/-- R36, R37: an entry as stored is within its ranges. -/
theorem serviceEntry_lawful (u : Unit96) (n : Nat) : ∀ e ∈ serviceEntry u n, e.lawful = true := by
  intro e h
  unfold serviceEntry at h
  dsimp only at h
  split at h
  · simp at h
  · next present =>
    obtain rfl := Option.some.inj h
    have stream : 1 ≤ u.word16 (n + 1) % 4096 ∧ u.word16 (n + 1) % 4096 ≤ 4094 := by
      simp only [Bool.or_eq_true, Bool.not_eq_true', beq_iff_eq, not_or] at present
      omega
    have title := u.word16_lt (n + 6)
    simp only [Service.lawful, Bool.and_eq_true, decide_eq_true_eq]
    refine ⟨⟨⟨stream, serviceGroup_le _⟩, by omega⟩, ?_⟩
    rw [Option.all_eq_true]
    intro t ht
    split at ht
    · simp [Tier.title] at ht
    · next zero =>
      have eq : t = u.word16 (n + 6) := tierField_title t ht
      have pos : t ≠ 0 := by
        rintro rfl
        generalize tierField _ _ _ _ = tier at ht zero
        cases tier <;> simp [Tier.title] at ht
        subst ht
        exact zero _ rfl
      simp only [Bool.and_eq_true, decide_eq_true_eq]
      omega

/-- R41, R42. -/
theorem priceEntry_lawful (u : Unit96) (n : Nat) : ∀ e ∈ priceEntry u n, e.lawful = true := by
  intro e h
  unfold priceEntry at h
  dsimp only at h
  split at h
  · simp at h
  · obtain rfl := Option.some.inj h
    have := u.word16_lt n
    have := u.word16_lt (n + 2)
    simp only [PriceEntry.lawful, Bool.and_eq_true, decide_eq_true_eq]
    simp only [clampTo]
    omega

/-- R22. -/
theorem remapEntry_lawful (u : Unit96) (n : Nat) : ∀ e ∈ remapEntry u n, e.lawful = true := by
  intro e h
  unfold remapEntry at h
  dsimp only at h
  split at h
  · simp at h
  · next present =>
    obtain rfl := Option.some.inj h
    simp only [Bool.or_eq_true, Bool.not_eq_true', beq_iff_eq, not_or] at present
    have first : u.word16 (n + 1) % 4096 < 4096 := Nat.mod_lt _ (by decide)
    have target : u.word16 (n + 5) % 4096 < 4096 := Nat.mod_lt _ (by decide)
    simp only [RemapEntry.lawful, Bool.and_eq_true, decide_eq_true_eq]
    simp only [clampRemapCount, clampTo]
    omega

theorem Burst.advance_lawful {b : Burst} (h : b.lawful = true) : ∀ x ∈ b.advance, x.lawful = true := by
  intro x hx
  unfold Burst.advance at hx
  split at hx
  · obtain rfl := Option.some.inj hx
    simp only [Burst.lawful, Bool.and_eq_true, decide_eq_true_eq] at h ⊢
    omega
  · simp at hx

theorem State.writeService_acts (s : State) (c : Channel) (e : Option Service) (lawful : ∀ x ∈ e, x.lawful = true) :
    Acts s (s.writeService c e) := by
  have stored := (Act.service (s := s) c e lawful).chain.trans (State.reevaluateWhere_acts _ s fun p =>
    ((({ s with tm := { s.tm with services := s.tm.services.set c e } } : State).port p).home == some c) &&
      !(({ s with tm := { s.tm with services := s.tm.services.set c e } } : State).port p).isAlert)
  unfold State.writeService
  dsimp only
  split
  · exact (stored.trans (State.restreamAlerts_acts _)).trans (State.migrate_acts _)
  · exact stored.trans (State.migrate_acts _)

theorem State.writeEntry_acts (s : State) (u : Unit96) (t : Table) (i index : Nat) : Acts s (s.writeEntry u t i index) := by
  cases t with
  | service =>
    unfold State.writeEntry
    exact s.writeService_acts _ _ (serviceEntry_lawful u _)
  | price =>
    unfold State.writeEntry
    exact (Act.price _ _ (priceEntry_lawful u _)).chain
  | remap =>
    unfold State.writeEntry State.writeRemap
    exact (Act.remap _ _ (remapEntry_lawful u _)).chain.trans (State.restreamAll_acts _)

@[simp] theorem State.writeEntry_md (s : State) (u : Unit96) (t : Table) (i index : Nat) :
    (s.writeEntry u t i index).md = s.md := by
  cases t with
  | service =>
    simp only [State.writeEntry, State.writeService]
    split <;> simp
  | price => rfl
  | remap =>
    unfold State.writeEntry State.writeRemap
    exact (State.restreamAll_ports _).md

theorem State.takeEntry_acts (s : State) (u : Unit96) (t : Table) (i : Nat) : Acts s (State.takeEntry u t s i) := by
  unfold State.takeEntry
  split
  · exact Act.dropEntry.chain
  · next b open' =>
    refine (s.writeEntry_acts u t i b.pointer).trans (Act.burst _ fun lawful => ?_).chain
    rw [State.writeEntry_md, open'] at lawful
    exact Burst.advance_lawful (lawful b rfl)

theorem State.openBurst_acts (s : State) (u : Unit96) (t : Table) : Acts s (s.openBurst u t) := by
  unfold State.openBurst
  dsimp only
  split
  · next inside =>
    refine (Act.burst _ fun _ x hx => ?_).chain
    obtain rfl := Option.some.inj hx
    simp only [Burst.lawful, Bool.and_eq_true, decide_eq_true_eq]
    exact ⟨⟨le_rfl, inside.1⟩, inside.2⟩
  · exact (Act.refuse u .bounds).chain

/-! ## The lock -/

theorem State.setCeiling_acts (s : State) (value : Nat) (range : value ≤ 7) : Acts s (s.setCeiling value) := by
  have set := (Act.ceiling (s := s) value range).chain
  unfold State.setCeiling
  dsimp only
  split
  · exact set
  · exact set.trans (State.reevaluatedAll_acts _ s)

theorem State.endUnlocks_acts (s : State) : Acts s s.endUnlocks :=
  (Act.unlocks _).chain.trans (State.reevaluated_acts _ s _)

theorem State.unlockPort_acts (s : State) (p : Port) (seconds : Nat) (unlocked : s.lu.lockout = none) :
    Acts s (s.unlockPort p seconds) :=
  (((Act.forgive unlocked).chain.trans (Act.unlocks _).chain).trans (State.reevaluate_acts _ s p)).trans
    (State.migrate_acts _)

+-------+

I would like you to output every record exactly as written.

Your response>
/-- R36, R37: an entry as stored is within its ranges. -/
theorem serviceEntry_lawful (u : Unit96) (n : Nat) : ∀ e ∈ serviceEntry u n, e.lawful = true := by
  intro e h
  unfold serviceEntry at h
  dsimp only at h
  split at h
  · simp at h
  · next present =>
    obtain rfl := Option.some.inj h
    have stream : 1 ≤ u.word16 (n + 1) % 4096 ∧ u.word16 (n + 1) % 4096 ≤ 4094 := by
      simp only [Bool.or_eq_true, Bool.not_eq_true', beq_iff_eq, not_or] at present
      omega
    have title := u.word16_lt (n + 6)
    simp only [Service.lawful, Bool.and_eq_true, decide_eq_true_eq]
    refine ⟨⟨⟨stream, serviceGroup_le _⟩, by omega⟩, ?_⟩
    rw [Option.all_eq_true]
    intro t ht
    split at ht
    · simp [Tier.title] at ht
    · next zero =>
      have eq : t = u.word16 (n + 6) := tierField_title t ht
      have pos : t ≠ 0 := by
        rintro rfl
        generalize tierField _ _ _ _ = tier at ht zero
        cases tier <;> simp [Tier.title] at ht
        subst ht
        exact zero _ rfl
      simp only [Bool.and_eq_true, decide_eq_true_eq]
      omega

/-- R41, R42. -/
theorem priceEntry_lawful (u : Unit96) (n : Nat) : ∀ e ∈ priceEntry u n, e.lawful = true := by
  intro e h
  unfold priceEntry at h
  dsimp only at h
  split at h
  · simp at h
  · obtain rfl := Option.some.inj h
    have := u.word16_lt n
    have := u.word16_lt (n + 2)
    simp only [PriceEntry.lawful, Bool.and_eq_true, decide_eq_true_eq]
    simp only [clampTo]
    omega

/-- R22. -/
theorem remapEntry_lawful (u : Unit96) (n : Nat) : ∀ e ∈ remapEntry u n, e.lawful = true := by
  intro e h
  unfold remapEntry at h
  dsimp only at h
  split at h
  · simp at h
  · next present =>
    obtain rfl := Option.some.inj h
    simp only [Bool.or_eq_true, Bool.not_eq_true', beq_iff_eq, not_or] at present
    have first : u.word16 (n + 1) % 4096 < 4096 := Nat.mod_lt _ (by decide)
    have target : u.word16 (n + 5) % 4096 < 4096 := Nat.mod_lt _ (by decide)
    simp only [RemapEntry.lawful, Bool.and_eq_true, decide_eq_true_eq]
    simp only [clampRemapCount, clampTo]
    omega

theorem Burst.advance_lawful {b : Burst} (h : b.lawful = true) : ∀ x ∈ b.advance, x.lawful = true := by
  intro x hx
  unfold Burst.advance at hx
  split at hx
  · obtain rfl := Option.some.inj hx
    simp only [Burst.lawful, Bool.and_eq_true, decide_eq_true_eq] at h ⊢
    omega
  · simp at hx

theorem State.writeService_acts (s : State) (c : Channel) (e : Option Service) (lawful : ∀ x ∈ e, x.lawful = true) :
    Acts s (s.writeService c e) := by
  have stored := (Act.service (s := s) c e lawful).chain.trans (State.reevaluateWhere_acts _ s fun p =>
    ((({ s with tm := { s.tm with services := s.tm.services.set c e } } : State).port p).home == some c) &&
      !(({ s with tm := { s.tm with services := s.tm.services.set c e } } : State).port p).isAlert)
  unfold State.writeService
  dsimp only
  split
  · exact (stored.trans (State.restreamAlerts_acts _)).trans (State.migrate_acts _)
  · exact stored.trans (State.migrate_acts _)

theorem State.writeEntry_acts (s : State) (u : Unit96) (t : Table) (i index : Nat) : Acts s (s.writeEntry u t i index) := by
  cases t with
  | service =>
    unfold State.writeEntry
    exact s.writeService_acts _ _ (serviceEntry_lawful u _)
  | price =>
    unfold State.writeEntry
    exact (Act.price _ _ (priceEntry_lawful u _)).chain
  | remap =>
    unfold State.writeEntry State.writeRemap
    exact (Act.remap _ _ (remapEntry_lawful u _)).chain.trans (State.restreamAll_acts _)

@[simp] theorem State.writeEntry_md (s : State) (u : Unit96) (t : Table) (i index : Nat) :
    (s.writeEntry u t i index).md = s.md := by
  cases t with
  | service =>
    simp only [State.writeEntry, State.writeService]
    split <;> simp
  | price => rfl
  | remap =>
    unfold State.writeEntry State.writeRemap
    exact (State.restreamAll_ports _).md

theorem State.takeEntry_acts (s : State) (u : Unit96) (t : Table) (i : Nat) : Acts s (State.takeEntry u t s i) := by
  unfold State.takeEntry
  split
  · exact Act.dropEntry.chain
  · next b open' =>
    refine (s.writeEntry_acts u t i b.pointer).trans (Act.burst _ fun lawful => ?_).chain
    rw [State.writeEntry_md, open'] at lawful
    exact Burst.advance_lawful (lawful b rfl)

theorem State.openBurst_acts (s : State) (u : Unit96) (t : Table) : Acts s (s.openBurst u t) := by
  unfold State.openBurst
  dsimp only
  split
  · next inside =>
    refine (Act.burst _ fun _ x hx => ?_).chain
    obtain rfl := Option.some.inj hx
    simp only [Burst.lawful, Bool.and_eq_true, decide_eq_true_eq]
    exact ⟨⟨le_rfl, inside.1⟩, inside.2⟩
  · exact (Act.refuse u .bounds).chain

/-! ## The lock -/

theorem State.setCeiling_acts (s : State) (value : Nat) (range : value ≤ 7) : Acts s (s.setCeiling value) := by
  have set := (Act.ceiling (s := s) value range).chain
  unfold State.setCeiling
  dsimp only
  split
  · exact set
  · exact set.trans (State.reevaluatedAll_acts _ s)

theorem State.endUnlocks_acts (s : State) : Acts s s.endUnlocks :=
  (Act.unlocks _).chain.trans (State.reevaluated_acts _ s _)

theorem State.unlockPort_acts (s : State) (p : Port) (seconds : Nat) (unlocked : s.lu.lockout = none) :
    Acts s (s.unlockPort p seconds) :=
  (((Act.forgive unlocked).chain.trans (Act.unlocks _).chain).trans (State.reevaluate_acts _ s p)).trans
    (State.migrate_acts _)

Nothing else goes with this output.